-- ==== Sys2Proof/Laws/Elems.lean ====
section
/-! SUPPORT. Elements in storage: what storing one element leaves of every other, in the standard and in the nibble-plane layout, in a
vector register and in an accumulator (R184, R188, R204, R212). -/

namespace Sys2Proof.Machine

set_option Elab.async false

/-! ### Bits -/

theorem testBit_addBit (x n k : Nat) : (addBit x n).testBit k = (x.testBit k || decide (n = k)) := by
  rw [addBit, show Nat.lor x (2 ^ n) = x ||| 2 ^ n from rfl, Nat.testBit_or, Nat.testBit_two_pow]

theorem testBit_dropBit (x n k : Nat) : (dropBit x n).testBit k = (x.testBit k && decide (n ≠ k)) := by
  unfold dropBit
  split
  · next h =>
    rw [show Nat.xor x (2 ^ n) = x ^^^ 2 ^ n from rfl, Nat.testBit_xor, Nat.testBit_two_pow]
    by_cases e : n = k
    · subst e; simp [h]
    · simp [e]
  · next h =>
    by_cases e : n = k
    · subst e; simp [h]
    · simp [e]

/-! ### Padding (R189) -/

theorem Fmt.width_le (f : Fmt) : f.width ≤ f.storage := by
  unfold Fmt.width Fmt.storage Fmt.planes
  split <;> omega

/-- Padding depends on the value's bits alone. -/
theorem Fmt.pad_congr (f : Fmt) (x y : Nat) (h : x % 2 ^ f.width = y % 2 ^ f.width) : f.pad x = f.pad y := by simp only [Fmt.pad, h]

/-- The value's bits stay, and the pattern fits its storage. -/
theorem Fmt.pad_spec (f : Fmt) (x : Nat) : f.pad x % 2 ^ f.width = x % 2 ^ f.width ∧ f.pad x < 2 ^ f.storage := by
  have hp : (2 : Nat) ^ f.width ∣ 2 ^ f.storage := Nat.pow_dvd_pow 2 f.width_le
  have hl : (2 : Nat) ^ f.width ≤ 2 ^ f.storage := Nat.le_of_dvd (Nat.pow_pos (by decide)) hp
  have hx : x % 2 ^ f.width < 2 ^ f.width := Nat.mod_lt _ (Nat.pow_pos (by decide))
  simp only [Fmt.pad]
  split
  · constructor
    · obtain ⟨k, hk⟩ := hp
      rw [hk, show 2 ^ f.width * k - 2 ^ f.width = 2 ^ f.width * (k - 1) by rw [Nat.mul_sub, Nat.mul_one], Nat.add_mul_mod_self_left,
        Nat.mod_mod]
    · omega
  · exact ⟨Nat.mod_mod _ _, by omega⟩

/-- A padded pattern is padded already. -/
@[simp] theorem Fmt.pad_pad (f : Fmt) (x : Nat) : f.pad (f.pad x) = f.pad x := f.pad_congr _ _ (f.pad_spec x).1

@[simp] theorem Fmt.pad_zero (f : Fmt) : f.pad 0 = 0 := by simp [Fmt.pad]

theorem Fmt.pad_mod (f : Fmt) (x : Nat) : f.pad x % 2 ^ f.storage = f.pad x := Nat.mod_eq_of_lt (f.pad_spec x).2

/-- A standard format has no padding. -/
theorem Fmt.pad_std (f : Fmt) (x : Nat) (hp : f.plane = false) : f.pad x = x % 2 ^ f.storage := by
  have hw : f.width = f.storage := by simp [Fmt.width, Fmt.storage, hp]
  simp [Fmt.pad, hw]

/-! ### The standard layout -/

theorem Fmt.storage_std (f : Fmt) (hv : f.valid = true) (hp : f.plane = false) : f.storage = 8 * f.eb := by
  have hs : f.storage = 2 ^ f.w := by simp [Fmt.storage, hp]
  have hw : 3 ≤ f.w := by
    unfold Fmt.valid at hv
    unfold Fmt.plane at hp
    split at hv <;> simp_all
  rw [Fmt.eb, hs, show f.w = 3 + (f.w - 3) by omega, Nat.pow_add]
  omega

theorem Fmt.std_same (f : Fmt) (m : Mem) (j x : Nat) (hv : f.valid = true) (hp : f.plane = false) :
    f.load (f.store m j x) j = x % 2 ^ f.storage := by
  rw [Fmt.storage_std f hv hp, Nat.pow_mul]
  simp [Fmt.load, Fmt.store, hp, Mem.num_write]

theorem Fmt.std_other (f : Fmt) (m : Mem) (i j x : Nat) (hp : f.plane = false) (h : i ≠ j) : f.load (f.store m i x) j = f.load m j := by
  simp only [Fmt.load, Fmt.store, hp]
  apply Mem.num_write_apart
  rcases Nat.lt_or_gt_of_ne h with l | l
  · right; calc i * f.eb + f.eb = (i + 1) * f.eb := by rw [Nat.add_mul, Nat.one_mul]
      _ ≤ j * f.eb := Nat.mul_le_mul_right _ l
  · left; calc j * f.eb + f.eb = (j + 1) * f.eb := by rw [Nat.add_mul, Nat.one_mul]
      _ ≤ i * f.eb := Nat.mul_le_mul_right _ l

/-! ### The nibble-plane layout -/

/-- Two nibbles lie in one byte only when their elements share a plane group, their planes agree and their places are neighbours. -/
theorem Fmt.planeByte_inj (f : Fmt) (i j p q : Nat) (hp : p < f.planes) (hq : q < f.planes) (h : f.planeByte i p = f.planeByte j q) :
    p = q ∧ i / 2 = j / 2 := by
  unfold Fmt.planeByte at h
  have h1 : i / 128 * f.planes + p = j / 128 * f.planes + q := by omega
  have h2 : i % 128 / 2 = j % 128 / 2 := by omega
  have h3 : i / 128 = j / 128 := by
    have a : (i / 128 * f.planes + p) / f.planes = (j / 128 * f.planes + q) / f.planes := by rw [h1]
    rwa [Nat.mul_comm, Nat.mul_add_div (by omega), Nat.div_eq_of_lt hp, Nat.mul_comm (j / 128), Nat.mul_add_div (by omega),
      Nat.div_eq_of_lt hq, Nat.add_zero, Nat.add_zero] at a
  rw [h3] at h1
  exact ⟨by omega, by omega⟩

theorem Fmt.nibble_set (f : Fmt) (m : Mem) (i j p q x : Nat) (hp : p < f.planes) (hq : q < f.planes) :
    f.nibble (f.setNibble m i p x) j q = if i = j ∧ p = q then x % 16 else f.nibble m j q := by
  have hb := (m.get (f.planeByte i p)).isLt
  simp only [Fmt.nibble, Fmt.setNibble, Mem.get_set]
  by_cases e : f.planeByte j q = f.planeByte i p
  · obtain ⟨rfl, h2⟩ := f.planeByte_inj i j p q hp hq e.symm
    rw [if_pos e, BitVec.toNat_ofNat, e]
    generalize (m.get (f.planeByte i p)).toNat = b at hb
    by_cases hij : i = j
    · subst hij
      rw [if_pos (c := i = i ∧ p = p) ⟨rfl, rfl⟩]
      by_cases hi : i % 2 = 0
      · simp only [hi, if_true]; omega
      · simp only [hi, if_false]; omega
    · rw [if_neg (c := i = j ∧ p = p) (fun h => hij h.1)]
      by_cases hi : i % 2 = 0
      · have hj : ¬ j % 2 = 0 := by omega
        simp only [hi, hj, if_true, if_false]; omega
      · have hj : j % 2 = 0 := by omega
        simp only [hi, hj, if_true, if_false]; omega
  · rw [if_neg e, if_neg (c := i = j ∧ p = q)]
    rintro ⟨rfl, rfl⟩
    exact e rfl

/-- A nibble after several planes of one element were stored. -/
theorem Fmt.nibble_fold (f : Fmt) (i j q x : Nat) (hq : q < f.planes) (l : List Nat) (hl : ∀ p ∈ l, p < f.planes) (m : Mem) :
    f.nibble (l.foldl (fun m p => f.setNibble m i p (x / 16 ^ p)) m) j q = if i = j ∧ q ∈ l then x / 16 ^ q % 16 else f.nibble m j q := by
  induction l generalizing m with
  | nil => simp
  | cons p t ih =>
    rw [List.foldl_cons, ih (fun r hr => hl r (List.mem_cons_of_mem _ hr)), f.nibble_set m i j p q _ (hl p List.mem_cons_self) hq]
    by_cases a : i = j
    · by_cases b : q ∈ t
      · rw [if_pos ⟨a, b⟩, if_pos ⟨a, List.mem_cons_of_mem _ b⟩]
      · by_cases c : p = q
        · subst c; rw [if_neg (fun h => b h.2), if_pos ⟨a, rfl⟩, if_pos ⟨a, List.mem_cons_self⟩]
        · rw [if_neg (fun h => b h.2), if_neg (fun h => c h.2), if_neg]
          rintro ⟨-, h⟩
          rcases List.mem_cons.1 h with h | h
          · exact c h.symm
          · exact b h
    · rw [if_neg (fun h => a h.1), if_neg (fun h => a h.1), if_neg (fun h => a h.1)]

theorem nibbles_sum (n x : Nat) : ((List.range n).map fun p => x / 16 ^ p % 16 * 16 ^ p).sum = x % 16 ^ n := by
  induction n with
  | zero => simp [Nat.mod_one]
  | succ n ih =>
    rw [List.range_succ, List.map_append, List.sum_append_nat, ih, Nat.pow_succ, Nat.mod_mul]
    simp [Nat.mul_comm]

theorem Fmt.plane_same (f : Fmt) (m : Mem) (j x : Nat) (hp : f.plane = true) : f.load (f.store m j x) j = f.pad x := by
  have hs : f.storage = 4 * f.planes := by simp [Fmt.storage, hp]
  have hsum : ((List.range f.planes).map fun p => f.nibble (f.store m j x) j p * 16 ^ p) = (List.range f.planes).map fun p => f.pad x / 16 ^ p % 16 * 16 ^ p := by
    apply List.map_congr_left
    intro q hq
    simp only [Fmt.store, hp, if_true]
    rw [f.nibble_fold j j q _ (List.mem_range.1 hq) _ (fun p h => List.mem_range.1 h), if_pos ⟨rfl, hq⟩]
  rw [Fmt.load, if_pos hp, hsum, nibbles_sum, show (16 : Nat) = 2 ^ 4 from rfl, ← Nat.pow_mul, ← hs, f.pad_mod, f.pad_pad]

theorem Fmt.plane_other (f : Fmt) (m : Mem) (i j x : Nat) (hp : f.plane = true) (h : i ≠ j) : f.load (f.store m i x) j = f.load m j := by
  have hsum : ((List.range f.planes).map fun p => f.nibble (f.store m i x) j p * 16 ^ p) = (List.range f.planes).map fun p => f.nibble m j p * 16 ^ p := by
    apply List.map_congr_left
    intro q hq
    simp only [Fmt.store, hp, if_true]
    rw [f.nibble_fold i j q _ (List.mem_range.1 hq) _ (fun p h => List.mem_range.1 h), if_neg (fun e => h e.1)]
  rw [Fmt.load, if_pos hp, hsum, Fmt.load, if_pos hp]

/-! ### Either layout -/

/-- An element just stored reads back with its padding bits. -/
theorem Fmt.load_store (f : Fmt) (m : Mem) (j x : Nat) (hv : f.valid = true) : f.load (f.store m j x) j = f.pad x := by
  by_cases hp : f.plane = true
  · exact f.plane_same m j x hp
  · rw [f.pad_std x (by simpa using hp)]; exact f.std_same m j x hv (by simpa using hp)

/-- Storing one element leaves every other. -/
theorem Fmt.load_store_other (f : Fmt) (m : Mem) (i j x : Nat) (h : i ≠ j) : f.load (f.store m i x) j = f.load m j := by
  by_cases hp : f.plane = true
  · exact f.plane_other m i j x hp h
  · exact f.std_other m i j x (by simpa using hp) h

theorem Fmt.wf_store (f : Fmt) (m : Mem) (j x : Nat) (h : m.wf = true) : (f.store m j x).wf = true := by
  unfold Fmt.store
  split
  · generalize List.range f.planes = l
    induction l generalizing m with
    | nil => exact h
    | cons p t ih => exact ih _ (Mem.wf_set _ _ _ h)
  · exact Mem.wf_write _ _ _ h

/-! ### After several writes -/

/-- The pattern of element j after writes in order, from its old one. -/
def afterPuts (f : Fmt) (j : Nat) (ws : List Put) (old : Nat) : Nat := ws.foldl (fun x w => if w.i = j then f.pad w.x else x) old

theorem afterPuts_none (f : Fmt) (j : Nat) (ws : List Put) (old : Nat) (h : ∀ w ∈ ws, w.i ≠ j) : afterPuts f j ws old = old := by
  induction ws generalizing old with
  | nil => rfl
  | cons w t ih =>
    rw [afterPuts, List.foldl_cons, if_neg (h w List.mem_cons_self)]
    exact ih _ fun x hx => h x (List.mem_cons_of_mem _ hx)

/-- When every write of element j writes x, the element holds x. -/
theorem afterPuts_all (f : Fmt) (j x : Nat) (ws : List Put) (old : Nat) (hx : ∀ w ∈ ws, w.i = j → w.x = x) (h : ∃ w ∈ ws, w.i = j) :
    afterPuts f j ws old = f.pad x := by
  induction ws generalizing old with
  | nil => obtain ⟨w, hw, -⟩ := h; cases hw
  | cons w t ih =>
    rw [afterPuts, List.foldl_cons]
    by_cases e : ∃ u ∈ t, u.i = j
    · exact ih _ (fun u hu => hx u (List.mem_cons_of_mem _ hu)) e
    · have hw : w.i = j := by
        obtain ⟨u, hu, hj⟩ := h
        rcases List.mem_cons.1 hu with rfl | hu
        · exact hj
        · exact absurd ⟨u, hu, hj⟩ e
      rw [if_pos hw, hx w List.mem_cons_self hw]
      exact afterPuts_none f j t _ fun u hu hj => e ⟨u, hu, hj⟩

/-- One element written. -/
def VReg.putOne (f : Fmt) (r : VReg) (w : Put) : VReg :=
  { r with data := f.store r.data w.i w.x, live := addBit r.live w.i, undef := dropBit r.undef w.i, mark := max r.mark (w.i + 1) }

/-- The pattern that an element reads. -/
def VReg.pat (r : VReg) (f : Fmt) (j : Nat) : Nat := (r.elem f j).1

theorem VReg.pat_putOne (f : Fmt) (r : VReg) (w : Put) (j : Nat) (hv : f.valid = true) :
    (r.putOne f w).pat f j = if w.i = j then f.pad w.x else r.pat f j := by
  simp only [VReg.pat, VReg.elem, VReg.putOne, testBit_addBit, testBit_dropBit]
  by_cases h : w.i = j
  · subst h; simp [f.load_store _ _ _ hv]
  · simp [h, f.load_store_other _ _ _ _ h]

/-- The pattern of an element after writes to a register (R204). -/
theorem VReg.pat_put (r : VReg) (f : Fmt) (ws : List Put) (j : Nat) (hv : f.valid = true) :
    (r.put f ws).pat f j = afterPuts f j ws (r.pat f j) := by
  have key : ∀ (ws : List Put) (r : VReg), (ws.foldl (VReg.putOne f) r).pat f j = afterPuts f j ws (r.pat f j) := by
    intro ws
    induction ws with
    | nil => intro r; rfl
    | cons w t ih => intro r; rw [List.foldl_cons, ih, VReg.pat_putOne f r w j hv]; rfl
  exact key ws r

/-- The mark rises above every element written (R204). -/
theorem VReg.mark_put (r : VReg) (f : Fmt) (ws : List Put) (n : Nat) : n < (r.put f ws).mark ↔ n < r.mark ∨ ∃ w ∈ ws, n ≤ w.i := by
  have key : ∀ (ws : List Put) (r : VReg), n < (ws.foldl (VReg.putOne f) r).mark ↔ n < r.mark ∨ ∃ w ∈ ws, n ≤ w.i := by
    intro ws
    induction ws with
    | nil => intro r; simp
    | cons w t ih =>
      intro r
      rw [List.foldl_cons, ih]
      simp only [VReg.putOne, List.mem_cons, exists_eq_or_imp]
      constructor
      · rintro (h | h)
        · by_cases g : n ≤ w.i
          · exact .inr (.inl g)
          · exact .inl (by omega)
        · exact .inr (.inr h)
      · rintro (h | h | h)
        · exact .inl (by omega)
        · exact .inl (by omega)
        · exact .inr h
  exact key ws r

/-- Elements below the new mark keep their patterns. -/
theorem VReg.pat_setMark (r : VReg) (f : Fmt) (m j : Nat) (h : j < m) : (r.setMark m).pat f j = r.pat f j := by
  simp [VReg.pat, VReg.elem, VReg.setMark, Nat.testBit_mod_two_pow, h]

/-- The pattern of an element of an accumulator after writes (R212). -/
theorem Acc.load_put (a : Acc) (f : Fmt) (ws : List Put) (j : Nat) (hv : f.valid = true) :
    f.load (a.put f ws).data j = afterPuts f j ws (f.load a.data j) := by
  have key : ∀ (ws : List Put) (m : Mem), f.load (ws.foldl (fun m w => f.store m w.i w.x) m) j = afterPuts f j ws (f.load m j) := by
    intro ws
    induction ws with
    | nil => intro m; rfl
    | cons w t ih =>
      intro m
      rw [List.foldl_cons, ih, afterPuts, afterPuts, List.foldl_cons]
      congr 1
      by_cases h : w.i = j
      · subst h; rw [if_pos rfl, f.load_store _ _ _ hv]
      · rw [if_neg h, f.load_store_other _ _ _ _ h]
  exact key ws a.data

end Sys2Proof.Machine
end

--- --- ---

Problem
From the listing above, return every line that contains the word "setMark".

Answer to the exercise
theorem VReg.pat_setMark (r : VReg) (f : Fmt) (m j : Nat) (h : j < m) : (r.setMark m).pat f j = r.pat f j := by
  simp [VReg.pat, VReg.elem, VReg.setMark, Nat.testBit_mod_two_pow, h]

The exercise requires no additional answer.